# Primitive face paint



## wilber85 (Oct 13, 2011)

I am a big fan of face paint when bow hunting to cover my pale white mug.  Anything I can do primitive, I prefer to.

Any good tips on things I can find in the woods to make face paint out of?  Blacks, browns, or greys such as the Natives may have worn?


----------



## Nicodemus (Oct 13, 2011)

Wood charcoal ground into a powder and mixed with oil, will give you a dark smudge.


----------



## flyfisher76544 (Oct 14, 2011)

Like Nic said charcoal for black and clay will give you brown/reddish-brown.


----------



## Razor Blade (Oct 16, 2011)

Nicodemus said:


> Wood charcoal ground into a powder and mixed with oil, will give you a dark smudge.



what kind of oil Nick.


----------



## Miguel Cervantes (Oct 16, 2011)

Interesting thread topic. I found this info by snooping around.
I guess it should also be noted that some of the materials for creating a color are going to leave a stain and are not as readily removed at the end of the day as OTC face paint.


http://www.ethnicpaintings.com/popular-painting-styles/native-american-face-paint.html
*Significance of the Colors *

Colors  in Native American culture have special significance. Red is a violent  color; it is the color of war. Strangely enough black, which is  considered to be an inauspicious colors in most cultures, is the color  of ‘living’, worn on the face during war preparations. White predictably  is the color of peace. The color green when worn under the eyes is  believed to empower the wearer with a night vision. Yellow is the most  inauspicious color, it is the color of death, and is worn only when a  person is in mourning.


----------



## Nicodemus (Oct 16, 2011)

Razor Blade said:


> what kind of oil Nick.





Scott, bear oil was most often used, especially in the east. Chwhawknapper painted up my son last year at the Frontier Festival with this mix.
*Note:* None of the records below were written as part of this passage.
/-- The address form of `ld`, `st` and `pref` (R357): mod [3:2] and rb. -/
def addrForm (m : Nat) (b : Reg) : Option AddrForm :=
  match m with
  | 0 => some (.vz b)
  | 1 => some (.vs b)
  | 2 => if b = 0 then some .lin else none
  | _ => none
/-- mod [3:2] and rb of an address form. -/
def addrCode : AddrForm → BitVec 2 × Reg
  | .vz b => (0, b)
  | .vs b => (1, b)
  | .lin => (2, 0)

/-- Group 4: memory and timelines (12). -/
def decode4 (w : W32) : Except DecodeErr Instr :=
  let d := fldD w; let a := fldA w; let b := fldB w; let m := (fldM w).toNat
  let hi := ((fldM w).extractLsb' 2 2).toNat
  match opOf w % 16 with
  | 0 =>
    match addrForm hi b with
    | some f => sel (pick tblSize (m % 4)) (.ld d a f)
    | none => .error .selector
  | 1 =>
    match addrForm hi b with
    | some f => sel (pick tblSize (m % 4)) (.st d a f)
    | none => .error .selector
  | 2 => sel (pick tblSize (m % 4)) (.lds d a ((fldI w).extractLsb' 2 9))
  | 3 => sel (pick tblSize (m % 4)) (.sts d a ((fldI w).extractLsb' 2 9))
  | 4 => sel (pick tblSize (m % 4)) (.ldc d a ((fldI w).extractLsb' 2 9))
  | 5 => need (hi == 0) (.ok (.ldsp d a b ((fldM w).getLsbD 1) ((fldM w).getLsbD 0)))
  | 6 => need (hi == 0) (.ok (.stsp d a b ((fldM w).getLsbD 1) ((fldM w).getLsbD 0)))
  | 7 => .ok (.ldb d a b (fldM w))
  | 8 => .ok (.stb d a b (fldM w))
  | 9 => need (d == 0 && m % 4 == 0) (sel (addrForm hi b) (.pref a))
  | 10 => need (d == 0 && a == 0 && b == 0) (.ok (.pfence (fldM w)))
  | 11 => need (fldL w == 0 && d == 0) (.ok .drain)
  | 12 =>
    match Level.ofCode m with
    | some l => sel (reg8 d) (fun t => .cpy t a b l)
    | none => .error .selector
  | 13 =>
    match m with
    | 0 => need (d == 0 && b == 0) (sel (reg8 a) .tlwait)
    | 1 => need (d == 0) (sel (reg8 a) (fun t => .tlwaitN t b))
    | _ => .error .selector
  | 14 =>
    need (b == 0)
      (match m with
       | 0 => sel (reg8 a) (.tlreadCnt d)
       | 1 => sel (reg8 a) (.tlreadLast d)
       | 2 => sel (reg8 a) (.tlreadSkip d)
       | _ => .error .selector)
  | _ => need (d == 0 && fldI w == 0) (.ok (.sleept a))

/-- Group 5: atomics, queues and levels (12). -/
def decode5 (w : W32) : Except DecodeErr Instr :=
  let d := fldD w; let a := fldA w; let b := fldB w; let m := (fldM w).toNat
  match opOf w % 16 with
  | 0 => sel (pick tblAtom m) (.atom d a b)
  | 1 => sel (pick tblAtom64 m) (.atom64 d a b)
  | 2 => sel (pick [some false, some true] m) (fun x => if x then .casD d a b else .casW d a b)
  | 3 => sel (pick tblRed m) (.red d a b)
  | 4 => need (m == 0) (.ok (.chunk d a b))
  | 5 => need (fldI w == 0) (.ok (.qpush d a))
  | 6 => need (m == 0) (sel (reg8 b) (.qpop d a))
  | 7 => need (fldI w == 0) (.ok (.qpops d a))
  | 8 => need (d == 0 && fldI w == 0) (.ok (.qclose a))
  | 9 => sel (Level.ofCode m) (fun l => if a.getLsbD 6 then .lnchTry d (a.setWidth 6) b l else .lnch d (a.setWidth 6) b l)
  | 10 => need (fldI w == 0) (.ok (.joinw d a))
  | 11 => need (d == 0 && a == 0 && b == 0) (sel (Level.ofCode m) .bar)
  | 12 =>
    match Level.ofCode m with
    | some l => sel (reg8 d) (fun t => .mcopy t a b l)
    | none => .error .selector
  | 13 =>
    match Level.ofCode m with
    | some l => sel (reg8 d) (fun t => .reduce t a b l)
    | none => .error .selector
  | 14 =>
    need (a == 0 && b == 0)
      (match d.toNat with
       | 1 => sel (Level.ofCode m) .fencePub
       | 2 => sel (Level.ofCode m) .fenceAcq
       | 3 => sel (Level.ofCode m) .fenceAr
       | _ => .error .selector)
  | _ =>
    need (d == 0 && b == 0)
      (match m with
       | 0 => .ok (.cancelL a)
       | 1 => need (a == 0) (.ok .cancelG)
       | 2 => need (a == 0) (.ok .cancelJ)
       | _ => .error .selector)

/-- Group 6: matrix, lookup and training (13). -/
def decode6 (w : W32) : Except DecodeErr Instr :=
  let d := fldD w; let a := fldA w; let b := fldB w; let n := modS w
  match opOf w % 16 with
  | 0 => need (!modX w) (sel (reg16 d) (fun t => .mma t a b n))
  | 1 => need (a == 0 && fldM w == 0) (sel (reg8 d) (fun h => .mldw h b))
  | 2 => need (fldL w == 0) (sel (reg16 d) .accz)
  | 3 => need (!modX w) (sel (reg16 a) (fun t => .accrd d t b n))
  | 4 => need (!modX w && b == 0) (sel (reg16 d) (fun t => .accwr t a n))
  | 5 =>
    need (!modX w && b.extractLsb' 3 4 == 0)
      (match pick tblRnd (b.setWidth 3).toNat with
       | some r => sel (reg16 a) (fun t => .acccvt d t r n)
       | none => .error .selector)
  | 6 =>
    need (!modX w && b == 0)
      (match reg16 d with
       | some t => sel (reg16 a) (fun s => .accadd t s n)
       | none => .error .selector)
  | 7 =>
    need (!modX w && b == 0)
      (match reg16 d with
       | some t => sel (reg16 a) (fun s => .acccp t s n)
       | none => .error .selector)
  | 8 => need (fldI w == 0) (sel (reg8 d) (fun h => .shset h a))
  | 9 => need (fldI w == 0) (sel (reg8 a) (.shget d))
  | 10 => need (fldI w == 0) (sel (reg8 d) (fun h => .pkld h a))
  | 11 => need (fldI w == 0) (sel (reg8 d) (fun h => .pkq h a))
  | 12 => need (fldI w == 0) (sel (reg8 d) (fun h => .pkb h a))
  | 13 => need (fldL w == 0) (.ok (.ovfq d))
  | 14 => need (fldI w == 0) (.ok (.lsapp d a))
  | _ => need (!modX w && b == 0) (sel (reg16 a) (fun t => .accmx d t n))

/-- Fields of a word, before the limits of `Instr.wf`. -/
def decodeRaw (w j : W32) : Except DecodeErr Instr :=
  match opOf w / 16 with
  | 0 => decode0 w j
  | 1 => decode1 w
  | 2 => decode2 w
  | 3 => decode3 w
  | 4 => decode4 w
  | 5 => decode5 w
  | 6 => decode6 w
  | _ => .error .opcode

/-- The decoder (R279 step 2): the instruction of body word `w`, whose following word is `j`. -/
def decode (w j : W32) : Except DecodeErr Instr :=
  match decodeRaw w j with
  | .ok i => if i.wf then .ok i else .error .limits
  | .error e => .error e

/-- Four bytes as a little-endian word (R263). -/
def wordOfBytes (a b c d : Byte) : W32 := ((d ++ c) ++ b) ++ a
/-- The decoder on bytes; a lone word stands before a J word of zeros, which only `brd` reads. -/
def decodeBytes : List Byte → Except DecodeErr Instr
  | [a, b, c, d] => decode (wordOfBytes a b c d) 0
  | a :: b :: c :: d :: e :: f :: g :: h :: _ => decode (wordOfBytes a b c d) (wordOfBytes e f g h)
  | _ => .error .short
/-- The two words of a table row's bits as bytes: word 0 at the lower address, each little-endian (R263). -/
def bytesOfBits (w : Nat) : List Byte := (List.range 8).map (fun k => BitVec.ofNat 8 (w >>> (8 * k)))
/-- The instruction read from a word of `nbits` bits of the opcode table; bits above `nbits` are 0. -/
def decodeTableWord (nbits w : Nat) : Option Instr := (decodeBytes (bytesOfBits (w % 2 ^ nbits))).toOption

/-- The flagged opcodes (R102): the loads, the value-returning atomics, the pops, `accrd`, `tlread` and `ovfq`. -/
def flaggedWord (w : W32) : Bool :=
  [0x40, 0x42, 0x44, 0x45, 0x47, 0x4E, 0x50, 0x51, 0x52, 0x54, 0x56, 0x57, 0x63, 0x6D].contains (opOf w)
/-- The control transfers (R266): `bra`, `brc`, `brd`, `call`, `ret`, `exit`, `tret`, `term`. -/
def transferWord (w : W32) : Bool := [0x01, 0x02, 0x03, 0x05, 0x06, 0x07, 0x0B, 0x0C].contains (opOf w)

/-- A mod field that is a small number. -/
def m4 (n : Nat) : BitVec 4 := BitVec.ofNat 4 n
/-- mod of an S-form word: the scalar bit and the selector. -/
def mS (x : Bool) (n : Nat) : BitVec 4 := BitVec.ofBool x ++ BitVec.ofNat 3 n
/-- mod of an engine word: bit 3 zero and a 3-bit register. -/
def mN (n : BitVec 3) : BitVec 4 := (0#1) ++ n
/-- imm11 of a scalar access: offset and size (R364). -/
def iOff (o : BitVec 9) (z : Size) : BitVec 11 := o ++ BitVec.ofNat 2 (code tblSize z)
/-- mod of a vector access: address mode and size (R357). -/
def mAddr (f : AddrForm) (z : BitVec 2) : BitVec 4 := (addrCode f).1 ++ z
/-- A 3-bit register in a 7-bit field. -/
def r3 (n : BitVec 3) : Reg := (0#4) ++ n
/-- A 4-bit register in a 7-bit field. -/
def r4 (n : BitVec 4) : Reg := (0#3) ++ n
/-- A level in mod (R286). -/
def mL (l : Level) : BitVec 4 := BitVec.ofNat 4 l.code

/-- The word of a `vmov` form (R339). -/
def encodeVmov : VMovForm → W32
  | .v d a => wordR 0x2B d a 0 0
  | .s d a => wordR 0x2B d a 0 1
  | .sh d a => wordR 0x2B d a 0 2
  | .lane d => wordR 0x2B d 0 0 3
  | .x d a n => wordR 0x2B d a ((0#2) ++ n) 4
  | .ins d a n => wordR 0x2B d a ((0#2) ++ n) 5
  | .k d a => wordR 0x2B d (r3 a) 0 6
If I can find a picture, I`ll put it up.


----------



## Nicodemus (Oct 16, 2011)

Here ya go. This is about as primitive as it gets.


----------



## Arrowhead95 (Oct 16, 2011)

Burnt cork will do the same.


----------



## FX Jenkins (Oct 19, 2011)

Pokeberry works well....


----------



## Lorren68 (Oct 19, 2011)

Reading this post got me to thinking (now that is scary) I work for a brick making company and we have different color clays for making brick.  My thought was that I could take different colored clays and dry them in the oven, crush into a fine powder then mix with vegetable oil (I dont have any bear oil) I think I could get grey, red, and tan. I could then use the wood ash for black.   Does anyone have any idea how I could make green?


----------



## Al33 (Oct 19, 2011)

Lorren68 said:


> Reading this post got me to thinking (now that is scary) I work for a brick making company and we have different color clays for making brick.  My thought was that I could take different colored clays and dry them in the oven, crush into a fine powder then mix with vegetable oil (I dont have any bear oil) I think I could get grey, red, and tan. I could then use the wood ash for black.   Does anyone have any idea how I could make green?



Yellow mixed with blue makes green but I have never seen blue bricks.


----------



## Nicodemus (Oct 19, 2011)

For fun, research how the Plains Indians made blue face paint.


----------



## Lorren68 (Oct 19, 2011)

Nicodemus said:


> For fun, research how the Plains Indians made blue face paint.



Before i research I am going to guess they used dung.


----------



## Lorren68 (Oct 19, 2011)

I did a little research and green was made from moss and other plants


----------



## Nicodemus (Oct 19, 2011)

Lorren68 said:


> Before i research I am going to guess they used dung.





Yep. From ducks.


----------



## chehawknapper (Oct 20, 2011)

Mistletoe will give you a nice light green.


----------



## Bow Only (Oct 23, 2011)

My Dad and I were looking for points in the rain one time and found a small ocre rock that you could tell had been worn on each side.  He rubbed it good and wiped it on my face.  It was red with a yellow tint.  No doubt that is what it was used for.


----------